[[ Listed records, beginning ]]

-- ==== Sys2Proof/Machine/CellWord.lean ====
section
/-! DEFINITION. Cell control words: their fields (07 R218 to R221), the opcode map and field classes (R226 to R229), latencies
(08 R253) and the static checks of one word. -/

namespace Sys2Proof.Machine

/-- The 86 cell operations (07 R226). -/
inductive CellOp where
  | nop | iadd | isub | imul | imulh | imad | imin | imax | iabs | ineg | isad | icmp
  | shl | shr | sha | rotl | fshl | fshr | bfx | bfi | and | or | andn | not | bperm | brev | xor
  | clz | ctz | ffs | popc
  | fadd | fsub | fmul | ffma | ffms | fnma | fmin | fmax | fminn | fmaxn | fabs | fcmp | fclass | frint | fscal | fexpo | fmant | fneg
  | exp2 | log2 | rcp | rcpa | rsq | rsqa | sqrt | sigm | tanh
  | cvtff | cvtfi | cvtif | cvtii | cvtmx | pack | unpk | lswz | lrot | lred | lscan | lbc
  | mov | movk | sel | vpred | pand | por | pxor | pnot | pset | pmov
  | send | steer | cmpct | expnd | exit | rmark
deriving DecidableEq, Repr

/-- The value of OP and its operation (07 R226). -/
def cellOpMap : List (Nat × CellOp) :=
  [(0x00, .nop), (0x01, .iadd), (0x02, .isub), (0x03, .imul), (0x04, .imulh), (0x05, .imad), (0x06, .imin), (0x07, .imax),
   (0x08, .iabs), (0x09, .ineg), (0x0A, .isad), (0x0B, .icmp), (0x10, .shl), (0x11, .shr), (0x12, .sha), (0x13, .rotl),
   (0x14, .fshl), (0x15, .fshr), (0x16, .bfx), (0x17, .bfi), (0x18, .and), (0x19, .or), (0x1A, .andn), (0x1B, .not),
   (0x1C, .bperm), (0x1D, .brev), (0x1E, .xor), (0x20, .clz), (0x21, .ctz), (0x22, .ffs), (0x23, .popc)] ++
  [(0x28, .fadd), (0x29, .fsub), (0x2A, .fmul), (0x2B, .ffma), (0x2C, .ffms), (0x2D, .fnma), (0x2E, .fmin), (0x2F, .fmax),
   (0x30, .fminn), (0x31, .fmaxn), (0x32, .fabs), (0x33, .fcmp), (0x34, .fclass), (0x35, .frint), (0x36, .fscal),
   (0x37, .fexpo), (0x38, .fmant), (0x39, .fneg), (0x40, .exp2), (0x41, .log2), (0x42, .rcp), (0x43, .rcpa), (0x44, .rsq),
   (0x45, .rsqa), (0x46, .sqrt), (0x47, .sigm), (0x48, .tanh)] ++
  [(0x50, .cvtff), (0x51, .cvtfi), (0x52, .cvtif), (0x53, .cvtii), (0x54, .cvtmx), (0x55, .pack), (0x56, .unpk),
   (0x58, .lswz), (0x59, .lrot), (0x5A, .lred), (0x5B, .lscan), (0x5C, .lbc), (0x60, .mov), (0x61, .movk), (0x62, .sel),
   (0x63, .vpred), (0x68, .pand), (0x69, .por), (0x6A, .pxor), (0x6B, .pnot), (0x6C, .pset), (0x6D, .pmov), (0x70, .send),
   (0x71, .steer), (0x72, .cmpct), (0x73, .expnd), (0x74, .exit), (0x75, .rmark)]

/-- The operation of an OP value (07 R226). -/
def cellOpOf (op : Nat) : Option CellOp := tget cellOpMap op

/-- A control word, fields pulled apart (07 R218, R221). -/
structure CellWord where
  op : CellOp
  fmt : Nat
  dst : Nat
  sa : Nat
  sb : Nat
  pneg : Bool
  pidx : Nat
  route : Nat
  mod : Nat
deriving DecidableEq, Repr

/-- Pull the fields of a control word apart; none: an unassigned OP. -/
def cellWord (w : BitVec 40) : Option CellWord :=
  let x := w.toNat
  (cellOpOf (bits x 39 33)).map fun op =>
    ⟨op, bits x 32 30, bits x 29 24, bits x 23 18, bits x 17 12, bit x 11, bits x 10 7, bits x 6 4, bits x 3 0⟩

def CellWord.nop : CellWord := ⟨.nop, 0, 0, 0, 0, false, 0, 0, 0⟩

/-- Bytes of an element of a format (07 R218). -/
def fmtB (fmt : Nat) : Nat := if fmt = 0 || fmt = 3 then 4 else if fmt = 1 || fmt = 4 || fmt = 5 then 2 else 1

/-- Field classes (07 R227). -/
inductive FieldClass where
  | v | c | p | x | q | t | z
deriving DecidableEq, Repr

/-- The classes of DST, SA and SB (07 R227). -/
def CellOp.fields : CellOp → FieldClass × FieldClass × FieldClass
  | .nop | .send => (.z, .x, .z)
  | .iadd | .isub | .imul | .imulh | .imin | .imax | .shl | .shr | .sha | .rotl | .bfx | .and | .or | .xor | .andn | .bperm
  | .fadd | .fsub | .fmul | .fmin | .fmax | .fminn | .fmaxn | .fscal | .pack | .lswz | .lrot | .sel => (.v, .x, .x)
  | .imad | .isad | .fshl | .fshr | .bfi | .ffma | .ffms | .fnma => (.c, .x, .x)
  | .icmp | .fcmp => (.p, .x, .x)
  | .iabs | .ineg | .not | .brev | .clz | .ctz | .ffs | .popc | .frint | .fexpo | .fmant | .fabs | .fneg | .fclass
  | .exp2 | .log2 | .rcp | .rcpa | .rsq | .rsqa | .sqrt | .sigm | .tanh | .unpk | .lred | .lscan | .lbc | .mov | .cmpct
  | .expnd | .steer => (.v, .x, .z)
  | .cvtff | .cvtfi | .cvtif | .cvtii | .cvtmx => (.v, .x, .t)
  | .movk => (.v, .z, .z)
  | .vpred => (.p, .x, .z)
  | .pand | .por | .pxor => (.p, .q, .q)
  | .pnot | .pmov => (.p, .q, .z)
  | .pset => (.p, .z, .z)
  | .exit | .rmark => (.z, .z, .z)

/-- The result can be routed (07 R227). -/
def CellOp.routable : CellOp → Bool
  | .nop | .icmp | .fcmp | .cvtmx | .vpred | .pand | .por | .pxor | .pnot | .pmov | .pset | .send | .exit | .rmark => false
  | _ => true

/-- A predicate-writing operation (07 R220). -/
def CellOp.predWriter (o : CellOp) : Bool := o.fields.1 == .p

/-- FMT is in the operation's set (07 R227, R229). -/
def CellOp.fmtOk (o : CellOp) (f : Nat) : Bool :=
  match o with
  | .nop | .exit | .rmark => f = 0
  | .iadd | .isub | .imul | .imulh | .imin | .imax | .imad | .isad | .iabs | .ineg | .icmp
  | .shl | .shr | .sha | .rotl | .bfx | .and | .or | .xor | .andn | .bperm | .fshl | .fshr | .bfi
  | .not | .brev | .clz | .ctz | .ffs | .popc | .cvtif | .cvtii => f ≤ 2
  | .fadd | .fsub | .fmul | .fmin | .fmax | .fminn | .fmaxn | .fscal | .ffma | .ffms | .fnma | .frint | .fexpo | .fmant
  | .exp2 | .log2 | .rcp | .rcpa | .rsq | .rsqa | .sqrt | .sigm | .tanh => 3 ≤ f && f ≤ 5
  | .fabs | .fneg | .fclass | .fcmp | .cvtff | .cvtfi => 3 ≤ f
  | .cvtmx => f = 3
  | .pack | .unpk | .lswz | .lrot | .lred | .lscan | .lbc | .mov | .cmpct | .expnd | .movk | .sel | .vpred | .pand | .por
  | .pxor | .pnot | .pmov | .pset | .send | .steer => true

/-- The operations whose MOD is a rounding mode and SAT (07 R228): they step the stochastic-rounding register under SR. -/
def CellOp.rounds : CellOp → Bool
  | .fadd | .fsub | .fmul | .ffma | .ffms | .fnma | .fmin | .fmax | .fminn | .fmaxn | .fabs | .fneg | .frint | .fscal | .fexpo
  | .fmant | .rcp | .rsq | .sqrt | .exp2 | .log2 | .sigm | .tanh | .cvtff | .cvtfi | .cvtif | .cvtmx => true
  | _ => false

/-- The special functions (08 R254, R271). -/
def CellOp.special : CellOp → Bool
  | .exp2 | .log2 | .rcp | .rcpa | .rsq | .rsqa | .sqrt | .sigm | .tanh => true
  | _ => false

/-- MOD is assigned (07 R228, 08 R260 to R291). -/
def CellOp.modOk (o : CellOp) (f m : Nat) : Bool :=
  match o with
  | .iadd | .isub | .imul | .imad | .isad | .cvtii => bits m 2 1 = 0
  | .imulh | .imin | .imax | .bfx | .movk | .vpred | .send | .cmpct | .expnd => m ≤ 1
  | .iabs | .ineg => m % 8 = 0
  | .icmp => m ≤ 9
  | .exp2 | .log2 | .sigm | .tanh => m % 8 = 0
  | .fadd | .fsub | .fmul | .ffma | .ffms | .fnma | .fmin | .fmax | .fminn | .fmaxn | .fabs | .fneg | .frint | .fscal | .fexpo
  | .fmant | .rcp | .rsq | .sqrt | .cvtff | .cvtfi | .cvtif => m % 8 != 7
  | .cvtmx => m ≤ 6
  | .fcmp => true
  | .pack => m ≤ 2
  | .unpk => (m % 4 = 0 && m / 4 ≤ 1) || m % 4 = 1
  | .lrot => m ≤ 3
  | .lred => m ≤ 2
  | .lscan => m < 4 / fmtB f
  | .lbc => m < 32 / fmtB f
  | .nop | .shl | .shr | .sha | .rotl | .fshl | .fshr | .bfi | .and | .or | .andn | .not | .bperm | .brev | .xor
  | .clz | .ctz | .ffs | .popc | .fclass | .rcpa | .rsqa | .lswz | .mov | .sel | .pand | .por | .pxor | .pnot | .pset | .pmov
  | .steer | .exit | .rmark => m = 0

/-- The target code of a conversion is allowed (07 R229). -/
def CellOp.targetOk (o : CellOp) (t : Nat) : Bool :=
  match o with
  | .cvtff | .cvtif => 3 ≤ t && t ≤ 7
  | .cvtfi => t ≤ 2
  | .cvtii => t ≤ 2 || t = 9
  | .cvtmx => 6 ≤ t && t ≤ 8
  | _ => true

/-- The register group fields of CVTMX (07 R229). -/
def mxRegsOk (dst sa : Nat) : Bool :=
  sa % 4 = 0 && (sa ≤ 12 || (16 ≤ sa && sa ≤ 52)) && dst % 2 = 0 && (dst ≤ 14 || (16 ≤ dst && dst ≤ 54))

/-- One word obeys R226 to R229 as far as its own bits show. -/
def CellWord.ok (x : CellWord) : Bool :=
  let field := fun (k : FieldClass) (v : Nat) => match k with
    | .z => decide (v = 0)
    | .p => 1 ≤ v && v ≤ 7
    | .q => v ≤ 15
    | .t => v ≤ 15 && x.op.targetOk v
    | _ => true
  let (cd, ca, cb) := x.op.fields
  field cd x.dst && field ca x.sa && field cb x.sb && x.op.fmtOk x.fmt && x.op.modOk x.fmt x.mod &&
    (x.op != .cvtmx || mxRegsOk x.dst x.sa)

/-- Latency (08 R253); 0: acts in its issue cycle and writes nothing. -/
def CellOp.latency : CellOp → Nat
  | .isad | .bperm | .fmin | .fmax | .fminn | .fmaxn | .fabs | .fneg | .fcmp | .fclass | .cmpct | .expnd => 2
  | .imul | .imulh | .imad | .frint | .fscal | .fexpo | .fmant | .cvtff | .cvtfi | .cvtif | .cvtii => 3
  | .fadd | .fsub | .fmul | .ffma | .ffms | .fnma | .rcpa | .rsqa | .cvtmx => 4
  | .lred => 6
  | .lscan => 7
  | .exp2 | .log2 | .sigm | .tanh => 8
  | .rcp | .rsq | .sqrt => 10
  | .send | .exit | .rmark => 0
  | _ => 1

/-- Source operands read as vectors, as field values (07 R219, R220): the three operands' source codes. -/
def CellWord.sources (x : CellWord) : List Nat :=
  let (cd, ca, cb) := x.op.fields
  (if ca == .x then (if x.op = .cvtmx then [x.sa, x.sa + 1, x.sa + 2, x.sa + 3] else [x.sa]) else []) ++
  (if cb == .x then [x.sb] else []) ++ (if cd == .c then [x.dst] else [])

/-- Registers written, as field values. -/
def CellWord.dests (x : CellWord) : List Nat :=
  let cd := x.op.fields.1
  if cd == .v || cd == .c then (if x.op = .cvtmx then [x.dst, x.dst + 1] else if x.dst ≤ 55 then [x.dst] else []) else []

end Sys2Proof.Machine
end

[[ Listed records, end ]]
[[ Listed records, beginning ]]

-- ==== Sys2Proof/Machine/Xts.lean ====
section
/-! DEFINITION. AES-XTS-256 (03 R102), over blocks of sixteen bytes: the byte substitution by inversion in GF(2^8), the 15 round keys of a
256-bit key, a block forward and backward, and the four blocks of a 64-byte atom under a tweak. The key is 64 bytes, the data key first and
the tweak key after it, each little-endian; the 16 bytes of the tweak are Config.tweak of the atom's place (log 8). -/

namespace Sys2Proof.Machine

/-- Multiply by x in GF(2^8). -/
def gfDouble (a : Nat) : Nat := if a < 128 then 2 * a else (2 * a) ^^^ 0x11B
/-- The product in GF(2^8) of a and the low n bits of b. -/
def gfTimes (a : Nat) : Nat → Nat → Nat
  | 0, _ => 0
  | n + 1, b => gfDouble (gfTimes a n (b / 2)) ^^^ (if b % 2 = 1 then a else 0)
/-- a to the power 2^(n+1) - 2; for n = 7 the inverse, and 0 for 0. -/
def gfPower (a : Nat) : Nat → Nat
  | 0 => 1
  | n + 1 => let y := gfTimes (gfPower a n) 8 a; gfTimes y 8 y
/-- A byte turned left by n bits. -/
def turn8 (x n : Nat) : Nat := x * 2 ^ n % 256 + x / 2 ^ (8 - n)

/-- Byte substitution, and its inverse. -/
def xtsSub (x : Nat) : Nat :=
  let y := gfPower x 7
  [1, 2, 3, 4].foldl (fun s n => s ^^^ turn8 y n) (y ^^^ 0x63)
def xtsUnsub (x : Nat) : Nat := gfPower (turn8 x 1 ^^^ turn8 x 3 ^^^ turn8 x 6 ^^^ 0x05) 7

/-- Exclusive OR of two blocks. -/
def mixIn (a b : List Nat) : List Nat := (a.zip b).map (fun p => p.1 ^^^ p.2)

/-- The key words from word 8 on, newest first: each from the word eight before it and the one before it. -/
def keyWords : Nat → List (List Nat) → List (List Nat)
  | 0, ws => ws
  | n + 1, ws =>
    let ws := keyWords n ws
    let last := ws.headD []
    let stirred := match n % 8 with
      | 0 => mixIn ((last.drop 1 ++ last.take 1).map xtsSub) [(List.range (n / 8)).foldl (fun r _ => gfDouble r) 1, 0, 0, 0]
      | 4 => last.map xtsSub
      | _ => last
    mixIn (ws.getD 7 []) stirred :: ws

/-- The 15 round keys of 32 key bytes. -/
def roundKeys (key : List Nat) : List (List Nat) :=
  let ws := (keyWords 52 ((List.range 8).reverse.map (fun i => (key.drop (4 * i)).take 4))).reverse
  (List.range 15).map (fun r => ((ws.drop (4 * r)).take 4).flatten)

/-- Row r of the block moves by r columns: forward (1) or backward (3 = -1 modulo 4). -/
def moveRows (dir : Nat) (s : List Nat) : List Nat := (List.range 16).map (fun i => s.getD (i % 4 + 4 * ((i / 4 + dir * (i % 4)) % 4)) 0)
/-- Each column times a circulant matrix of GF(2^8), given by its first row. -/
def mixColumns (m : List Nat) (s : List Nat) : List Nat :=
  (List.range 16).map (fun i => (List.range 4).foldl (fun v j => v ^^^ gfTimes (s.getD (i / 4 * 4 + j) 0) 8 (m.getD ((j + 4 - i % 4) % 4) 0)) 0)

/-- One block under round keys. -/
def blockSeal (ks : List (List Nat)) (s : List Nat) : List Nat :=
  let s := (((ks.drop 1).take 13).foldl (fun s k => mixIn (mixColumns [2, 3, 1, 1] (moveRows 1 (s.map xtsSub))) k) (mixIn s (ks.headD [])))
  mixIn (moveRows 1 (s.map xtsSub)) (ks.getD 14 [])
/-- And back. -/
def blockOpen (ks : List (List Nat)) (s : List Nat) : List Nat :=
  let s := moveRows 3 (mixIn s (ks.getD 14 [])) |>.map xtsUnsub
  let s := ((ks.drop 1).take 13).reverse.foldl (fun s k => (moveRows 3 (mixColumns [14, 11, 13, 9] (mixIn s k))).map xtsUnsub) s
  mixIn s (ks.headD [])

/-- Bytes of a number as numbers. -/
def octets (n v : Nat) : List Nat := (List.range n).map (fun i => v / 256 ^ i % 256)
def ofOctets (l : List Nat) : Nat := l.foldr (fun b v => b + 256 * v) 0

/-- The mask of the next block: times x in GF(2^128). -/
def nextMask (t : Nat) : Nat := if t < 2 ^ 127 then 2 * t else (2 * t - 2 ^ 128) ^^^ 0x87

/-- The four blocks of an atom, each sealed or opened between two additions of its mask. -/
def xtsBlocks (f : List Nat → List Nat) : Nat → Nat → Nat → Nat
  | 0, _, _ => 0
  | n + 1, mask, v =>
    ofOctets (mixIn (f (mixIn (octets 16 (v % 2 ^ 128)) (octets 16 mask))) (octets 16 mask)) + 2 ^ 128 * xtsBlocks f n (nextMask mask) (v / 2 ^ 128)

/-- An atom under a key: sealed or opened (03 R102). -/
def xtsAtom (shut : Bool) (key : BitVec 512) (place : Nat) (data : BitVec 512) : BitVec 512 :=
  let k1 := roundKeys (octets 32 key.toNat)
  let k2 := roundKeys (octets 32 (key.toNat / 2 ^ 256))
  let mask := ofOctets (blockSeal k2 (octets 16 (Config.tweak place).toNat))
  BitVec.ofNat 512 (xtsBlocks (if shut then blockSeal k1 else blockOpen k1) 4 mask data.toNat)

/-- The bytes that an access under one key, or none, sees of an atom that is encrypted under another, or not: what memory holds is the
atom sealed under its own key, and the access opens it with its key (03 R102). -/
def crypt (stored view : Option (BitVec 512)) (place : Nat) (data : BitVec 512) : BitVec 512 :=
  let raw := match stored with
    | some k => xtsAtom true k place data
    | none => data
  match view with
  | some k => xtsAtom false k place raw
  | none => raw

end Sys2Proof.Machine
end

[[ Listed records, end ]]
[[ Listed records, beginning ]]

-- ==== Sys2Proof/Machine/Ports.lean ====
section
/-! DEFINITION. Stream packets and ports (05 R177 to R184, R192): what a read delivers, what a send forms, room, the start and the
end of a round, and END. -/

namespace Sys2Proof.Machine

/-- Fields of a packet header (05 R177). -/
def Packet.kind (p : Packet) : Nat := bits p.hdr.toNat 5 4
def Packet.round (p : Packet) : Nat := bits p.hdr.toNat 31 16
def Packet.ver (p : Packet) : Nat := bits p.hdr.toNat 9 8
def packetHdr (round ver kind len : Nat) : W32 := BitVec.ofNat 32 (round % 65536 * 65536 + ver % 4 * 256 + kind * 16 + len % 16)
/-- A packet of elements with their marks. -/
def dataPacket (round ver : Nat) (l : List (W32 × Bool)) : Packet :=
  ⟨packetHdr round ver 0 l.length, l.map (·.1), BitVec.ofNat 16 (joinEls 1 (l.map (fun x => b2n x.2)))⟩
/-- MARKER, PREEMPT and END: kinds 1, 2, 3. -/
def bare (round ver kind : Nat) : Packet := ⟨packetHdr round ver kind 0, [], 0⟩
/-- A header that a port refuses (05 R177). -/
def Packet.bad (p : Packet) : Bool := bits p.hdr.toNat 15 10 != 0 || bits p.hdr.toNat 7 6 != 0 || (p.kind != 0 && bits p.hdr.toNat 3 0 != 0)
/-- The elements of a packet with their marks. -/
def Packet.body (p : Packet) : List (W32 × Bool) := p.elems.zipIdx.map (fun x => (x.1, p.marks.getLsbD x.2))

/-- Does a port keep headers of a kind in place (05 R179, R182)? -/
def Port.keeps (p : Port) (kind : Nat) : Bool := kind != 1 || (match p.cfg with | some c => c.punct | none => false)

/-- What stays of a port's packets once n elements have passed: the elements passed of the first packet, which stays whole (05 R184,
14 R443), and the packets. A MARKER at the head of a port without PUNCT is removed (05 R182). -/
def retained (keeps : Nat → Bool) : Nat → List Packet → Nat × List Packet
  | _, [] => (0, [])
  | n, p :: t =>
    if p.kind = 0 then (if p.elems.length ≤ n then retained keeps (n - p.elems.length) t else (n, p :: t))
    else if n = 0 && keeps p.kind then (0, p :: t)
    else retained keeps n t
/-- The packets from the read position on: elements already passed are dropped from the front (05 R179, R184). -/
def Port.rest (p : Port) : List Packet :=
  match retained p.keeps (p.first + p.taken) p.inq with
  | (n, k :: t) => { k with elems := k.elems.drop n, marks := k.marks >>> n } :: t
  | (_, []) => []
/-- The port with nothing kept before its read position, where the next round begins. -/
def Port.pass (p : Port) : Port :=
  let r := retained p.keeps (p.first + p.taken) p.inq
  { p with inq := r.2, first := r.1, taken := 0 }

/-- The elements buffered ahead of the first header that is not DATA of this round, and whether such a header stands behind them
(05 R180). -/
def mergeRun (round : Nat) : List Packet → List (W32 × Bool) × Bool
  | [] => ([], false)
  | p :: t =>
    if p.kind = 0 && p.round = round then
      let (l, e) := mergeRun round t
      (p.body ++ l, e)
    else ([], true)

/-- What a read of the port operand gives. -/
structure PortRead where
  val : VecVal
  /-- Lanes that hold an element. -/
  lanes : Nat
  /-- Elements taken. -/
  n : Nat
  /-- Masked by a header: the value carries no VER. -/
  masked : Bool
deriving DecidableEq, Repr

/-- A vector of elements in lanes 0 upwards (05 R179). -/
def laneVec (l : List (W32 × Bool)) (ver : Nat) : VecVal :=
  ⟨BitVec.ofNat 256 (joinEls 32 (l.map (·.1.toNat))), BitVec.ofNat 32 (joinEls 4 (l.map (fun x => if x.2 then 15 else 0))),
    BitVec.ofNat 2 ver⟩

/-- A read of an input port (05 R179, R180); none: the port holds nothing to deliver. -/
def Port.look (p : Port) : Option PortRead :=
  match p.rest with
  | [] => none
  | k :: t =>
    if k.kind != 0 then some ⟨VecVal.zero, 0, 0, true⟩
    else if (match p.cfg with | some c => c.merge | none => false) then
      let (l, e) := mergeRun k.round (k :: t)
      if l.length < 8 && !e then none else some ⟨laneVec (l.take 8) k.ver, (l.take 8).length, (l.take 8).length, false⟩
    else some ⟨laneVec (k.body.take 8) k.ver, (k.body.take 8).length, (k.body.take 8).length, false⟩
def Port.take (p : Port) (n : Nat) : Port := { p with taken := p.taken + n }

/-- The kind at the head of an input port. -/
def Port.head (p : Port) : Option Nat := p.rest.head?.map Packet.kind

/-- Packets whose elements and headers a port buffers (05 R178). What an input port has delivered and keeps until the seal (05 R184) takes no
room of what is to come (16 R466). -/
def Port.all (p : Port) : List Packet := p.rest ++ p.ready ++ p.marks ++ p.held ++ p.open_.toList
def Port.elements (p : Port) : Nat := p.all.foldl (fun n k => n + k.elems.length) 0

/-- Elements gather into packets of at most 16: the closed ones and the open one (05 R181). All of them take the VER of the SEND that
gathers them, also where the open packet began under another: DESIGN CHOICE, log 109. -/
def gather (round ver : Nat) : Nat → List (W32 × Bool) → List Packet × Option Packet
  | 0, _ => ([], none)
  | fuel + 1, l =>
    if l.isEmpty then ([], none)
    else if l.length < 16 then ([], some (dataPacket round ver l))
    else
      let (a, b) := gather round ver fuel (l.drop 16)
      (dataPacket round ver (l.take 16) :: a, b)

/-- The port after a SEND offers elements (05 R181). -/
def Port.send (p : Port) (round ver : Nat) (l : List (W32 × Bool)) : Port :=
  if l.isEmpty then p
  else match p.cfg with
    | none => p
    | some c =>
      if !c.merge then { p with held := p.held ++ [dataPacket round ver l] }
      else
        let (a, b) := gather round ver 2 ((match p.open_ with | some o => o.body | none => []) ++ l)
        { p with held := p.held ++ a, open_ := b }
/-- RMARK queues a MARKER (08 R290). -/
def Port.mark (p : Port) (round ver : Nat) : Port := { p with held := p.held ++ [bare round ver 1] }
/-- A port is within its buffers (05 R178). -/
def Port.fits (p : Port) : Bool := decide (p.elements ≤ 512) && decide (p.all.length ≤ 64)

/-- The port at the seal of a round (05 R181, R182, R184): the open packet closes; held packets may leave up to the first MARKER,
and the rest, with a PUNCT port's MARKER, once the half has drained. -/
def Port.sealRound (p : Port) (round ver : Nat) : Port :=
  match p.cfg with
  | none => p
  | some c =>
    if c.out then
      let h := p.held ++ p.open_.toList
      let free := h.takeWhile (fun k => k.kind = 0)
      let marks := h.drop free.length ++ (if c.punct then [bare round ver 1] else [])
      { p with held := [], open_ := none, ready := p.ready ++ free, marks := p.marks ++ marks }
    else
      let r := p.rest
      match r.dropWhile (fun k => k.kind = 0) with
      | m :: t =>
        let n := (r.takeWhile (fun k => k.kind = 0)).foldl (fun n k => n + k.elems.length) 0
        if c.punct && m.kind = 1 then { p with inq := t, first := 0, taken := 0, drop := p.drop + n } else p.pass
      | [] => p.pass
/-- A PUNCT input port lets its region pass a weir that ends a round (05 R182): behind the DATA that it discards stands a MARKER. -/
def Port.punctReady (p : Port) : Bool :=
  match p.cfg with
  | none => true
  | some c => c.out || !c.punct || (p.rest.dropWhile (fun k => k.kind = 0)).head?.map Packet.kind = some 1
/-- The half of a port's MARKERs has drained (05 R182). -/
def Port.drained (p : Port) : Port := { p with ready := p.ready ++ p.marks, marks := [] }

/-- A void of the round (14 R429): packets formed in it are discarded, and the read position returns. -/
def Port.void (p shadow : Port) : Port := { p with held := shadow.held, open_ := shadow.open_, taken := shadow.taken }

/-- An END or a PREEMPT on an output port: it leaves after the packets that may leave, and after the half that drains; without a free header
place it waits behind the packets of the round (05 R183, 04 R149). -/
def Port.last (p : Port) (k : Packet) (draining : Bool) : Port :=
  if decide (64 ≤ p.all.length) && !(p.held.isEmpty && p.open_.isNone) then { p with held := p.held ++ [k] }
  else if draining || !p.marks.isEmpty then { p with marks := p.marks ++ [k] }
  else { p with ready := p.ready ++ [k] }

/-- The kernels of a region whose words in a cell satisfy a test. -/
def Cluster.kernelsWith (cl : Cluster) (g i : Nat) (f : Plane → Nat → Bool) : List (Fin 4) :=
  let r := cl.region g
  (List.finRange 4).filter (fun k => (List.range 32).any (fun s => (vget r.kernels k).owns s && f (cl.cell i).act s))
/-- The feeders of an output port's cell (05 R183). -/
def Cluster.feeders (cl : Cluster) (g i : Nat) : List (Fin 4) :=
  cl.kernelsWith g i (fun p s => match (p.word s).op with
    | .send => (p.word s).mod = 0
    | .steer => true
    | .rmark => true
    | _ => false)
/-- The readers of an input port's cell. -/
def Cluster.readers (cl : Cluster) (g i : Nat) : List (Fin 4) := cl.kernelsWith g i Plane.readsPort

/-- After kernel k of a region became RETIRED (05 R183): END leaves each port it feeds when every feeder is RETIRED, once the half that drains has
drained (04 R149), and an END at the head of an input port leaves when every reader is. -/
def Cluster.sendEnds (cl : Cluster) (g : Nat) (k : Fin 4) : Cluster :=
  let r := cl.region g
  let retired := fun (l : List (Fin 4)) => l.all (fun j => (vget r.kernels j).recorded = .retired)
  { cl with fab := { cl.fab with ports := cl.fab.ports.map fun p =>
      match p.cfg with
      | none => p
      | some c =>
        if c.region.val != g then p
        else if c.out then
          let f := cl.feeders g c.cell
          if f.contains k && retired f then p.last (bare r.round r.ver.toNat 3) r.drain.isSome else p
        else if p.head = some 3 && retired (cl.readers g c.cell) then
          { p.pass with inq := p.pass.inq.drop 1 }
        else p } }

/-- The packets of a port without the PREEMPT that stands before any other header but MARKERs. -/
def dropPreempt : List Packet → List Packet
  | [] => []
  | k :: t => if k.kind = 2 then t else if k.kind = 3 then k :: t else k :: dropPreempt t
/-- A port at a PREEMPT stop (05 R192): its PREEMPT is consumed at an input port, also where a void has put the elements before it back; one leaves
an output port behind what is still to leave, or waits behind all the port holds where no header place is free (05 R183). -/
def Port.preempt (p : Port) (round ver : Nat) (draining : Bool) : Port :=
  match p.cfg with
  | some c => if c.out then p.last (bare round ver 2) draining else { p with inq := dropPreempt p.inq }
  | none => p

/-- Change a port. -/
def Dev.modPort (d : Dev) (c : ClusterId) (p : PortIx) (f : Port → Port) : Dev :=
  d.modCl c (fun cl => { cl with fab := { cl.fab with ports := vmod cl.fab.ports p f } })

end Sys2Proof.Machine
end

[[ Listed records, end ]]

- Assigned task -
Number of lines above containing "stored": give it, with no other text.

- Task response -
2